Inspired by the works from Yang, York, Gastegger, Riniker and coworkers, we explored the construction of system-specific machine-learning potentials (MLPs) to accelerate the generation of ab initio-quality QM/MM free energy profiles of enzymatic reactions. A couple of advances were made in this work:

  • The deep-potential of E and coworkers (i.e., DeepPot-SE) was combined with our QM/MM-AC electrostatic model to provide descriptors for a QM reactive region embedded in an enzyme or solution environment (described by MM point charges).

  • A reparameterized semi-empirical quantum model, PM3*, was utilized to generate the configurations for training the atomistic machine-learning potentials. The deep-potential and QM/MM-AC descriptors of these configurations were then used to train the embedding and fitting neural networks to provide MLPs or ΔMLPs to propagate MD trajectories of condensed-phase reactive systems.

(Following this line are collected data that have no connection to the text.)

/-- Settles O27: the rows of the input under their conditions; a sample changes the readings and the hold that is due alone. -/
theorem powerEventsComplete : Obligations.PowerEventsComplete := by
  refine ⟨⟨fun w dies s good => ?_, fun w s good above => ?_⟩, fun mv us s => ⟨fun off latch pin above => ?_, fun down => ?_,
    fun below long good => ?_, fun below short => ?_, fun good above => ?_⟩⟩
  · intro high
    have runs : exec (.powerSample w dies) s =
        let t := dieWatts dies (averaged 2 s.power.inputMv { s with power := { s.power with inputW := w } })
        let u := if decide (3400 < w) || (List.range 8).any (fun (d : Nat) => !(t.die d).lost && decide (290 < (t.die d).powerW))
          then callHold 2 t else t
        .next { u with power := { u.power with frameCool := u.power.frameCool && coolNow u } } := by
      change execPowerSample w dies s = _
      unfold execPowerSample
      rw [if_neg (by rw [good]; decide)]
      rfl
    have telem : tblGet (averaged 2 s.power.inputMv { s with power := { s.power with inputW := w } }).telem.acc 2 =
        some (((tblGet s.telem.acc 2).getD (0, 0)).1 + s.power.inputMv, ((tblGet s.telem.acc 2).getD (0, 0)).2 + 1) :=
      tblGet_put_same _ _ _
    obtain ⟨power0, telem0, parcels0, cores0, hbm0, die⟩ :=
      dieWatts_eqs dies (averaged 2 s.power.inputMv { s with power := { s.power with inputW := w } })
    rw [← telem0] at telem
    generalize dieWatts dies (averaged 2 s.power.inputMv { s with power := { s.power with inputW := w } }) = t at *
    have calls : (decide (3400 < w) || (List.range 8).any (fun (d : Nat) => !(t.die d).lost && decide (290 < (t.die d).powerW))) = true ↔
        high := by
      simp only [Bool.or_eq_true, decide_eq_true_eq, List.any_eq_true, List.mem_range, Bool.and_eq_true, Bool.not_eq_true']
      refine or_congr Iff.rfl (exists_congr fun d => and_congr_right fun known => ?_)
      rw [die, if_pos known]
      exact Iff.rfl
    have power : t.power = { s.power with inputW := w } := power0
    have held (u : State) (eq : u = if decide (3400 < w) ||
        (List.range 8).any (fun (d : Nat) => !(t.die d).lost && decide (290 < (t.die d).powerW)) then callHold 2 t else t) :
        u.power.inputW = w ∧ (s.power.holdDue = 0 ∧ high → u.power.holdDue = 2) ∧
          (¬ (s.power.holdDue = 0 ∧ high) → u.power.holdDue = s.power.holdDue) ∧ u = { t with power := u.power } := by
      have due : t.power.holdDue = s.power.holdDue := by rw [power]
      have input : t.power.inputW = w := by rw [power]
      by_cases tops : high
      · rw [if_pos (calls.mpr tops)] at eq
        subst eq
        unfold callHold
        by_cases none : s.power.holdDue = 0
        · rw [due, none]
          exact ⟨input, fun _ => rfl, fun not => absurd ⟨rfl, tops⟩ not, rfl⟩
        · split <;> simp [due, none, input]
      · rw [if_neg (mt calls.mp tops)] at eq
        subst eq
        exact ⟨input, fun both => absurd both.2 tops, fun _ => due, rfl⟩
    obtain ⟨input, calls2, keeps, same⟩ := held _ rfl
    dsimp only at runs
    generalize (if (decide (3400 < w) ||
      (List.range 8).any (fun (d : Nat) => !(t.die d).lost && decide (290 < (t.die d).powerW))) = true then callHold 2 t else t) = u
      at runs input calls2 keeps same
    refine ⟨_, runs, input, fun d known => ?_, calls2, keeps, ?_, ?_, ?_, ?_⟩
    · change u.die d = _
      rw [same]
      exact (die d).trans (if_pos known)
    · change tblGet u.telem.acc 2 = _
      rw [same]
      exact telem
    · exact (congrArg State.parcels same).trans parcels0
    · exact (congrArg State.cores same).trans cores0
    · exact (congrArg State.hbm same).trans hbm0
  · change execPowerOverdraw w s = _
    rw [execPowerOverdraw, good, decide_eq_true above]
    rfl
  · change execPowerOn mv s = _
    unfold execPowerOn setMv
    dsimp only
    rw [off, latch, pin, decide_eq_false (Nat.not_le.mpr above)]
    rfl
  · intro all
    unfold powerUp raiseRails railStages
    simp [raiseStage, down, bootStep, all, List.range, List.range.loop]
  · intro off
    change execUndervoltage mv us s = _
    unfold execUndervoltage setMv
    have trips : (s.power.good && decide (1000 ≤ us)) = true := by rw [good, decide_eq_true long]; rfl
    dsimp only
    rw [if_neg (Nat.not_le.mpr below), if_pos trips]
  · change execUndervoltage mv us s = _
    unfold execUndervoltage setMv
    dsimp only
    rw [if_neg (Nat.not_le.mpr below)]
    rcases short with short | off
    · rw [decide_eq_false (Nat.not_le.mpr short), Bool.and_false]
      rfl
    · rw [off]
      rfl
  · have trips : (decide (65000 < mv) || (decide (62000 < mv) && decide (1000 ≤ us))) = true := by simpa using above
    change execOvervoltage mv us s = _
    unfold execOvervoltage setMv
    dsimp only
    rw [good, trips]
    rfl
end

section
/-! SUPPORT. Two refutations: the failures of the present cycle, as `State.fails` notes them, say that an item has ended which the
parcel still holds; a further failure of it then changes its entries alone (R283, R536). -/

namespace Sys2Proof.Machine

/-- An item whose segment runs. -/
def strayItem : Item := { seq := 0, tenancy := 0, segRunning := true }

/-- The failures of a cycle, `strayItem` of parcel 0 among those that ended in it. -/
def strayFails (u : Nat) : Fails :=
  { at_ := (0, u), items := [{ parcel := 0, item := strayItem, fail := { status := .security }, pending := false }] }

/-- Parcel 0 sealed, with one tenancy, bound to block 1, whose one item is `strayItem`. -/
def strayParcel : Parcel := { state := .isSealed, tenancies := [(0, { mailbox := 1 })], items := [strayItem] }

/-- VF 1 in RUN, and its tenancy's item noted as ended in cycle 0. -/
def strayRun : State :=
  { parcels := [(0, strayParcel)], fails := strayFails 0, pcie := { numVfs := 1, vfEnable := true, tdisp := [(1, .run)] } }

/-- The end of a frame, and a running item noted as ended in its last cycle. -/
def strayTick : State :=
  { power := { good := true }, parcels := [(0, strayParcel)], fails := strayFails 3300031 }

/-- Whether an item of parcel 0 runs a segment after a command. -/
def runsAfter (o : Host.Outcome State Fault Refusal) : Bool :=
  match o with
  | .next t => (t.parcel 0).items.any (·.segRunning)
  | _ => false

theorem runsAfter_strayTick : runsAfter (exec .frameTick strayTick) = true := by decide +kernel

  • The ΔMLP model, when combined with the PM3* model in umbrella simulations, produced accurate reaction free energies and barrier heights of two model reactions (aqueous Menshutkin reaction and chorismate mutase reaction) within 1.0 kcal/mol. A 10–fold or 46–fold reduction in CPU time, respectively, was achieved in comparison to reference B3LYP/6–31G*/MM free energy simulations.

  • The standalone MLP, which sought to directly reproduce the B3LYP energy/force on QM atoms and fitted electrostatic potentials and fields on MM atoms, could reproduce the aqueous Menshutkin free energy profile with a 16-fold CPU timing saving. For the chorismate mutase reaction, however, two rounds of MLP training was found to be necessary to ensure stable MD trajectories. With a larger QM region in chorismate mutase reaction, the timing saving was 32–fold.

On the other hand, several limitations need to be addressed in the future:

  • The hyperparameters for our MLP and ΔMLP (which were fixed in this work) are needed to be systematically explored to find an optimal set of hyperparameters for each machine learning potential for efficiency and accuracy.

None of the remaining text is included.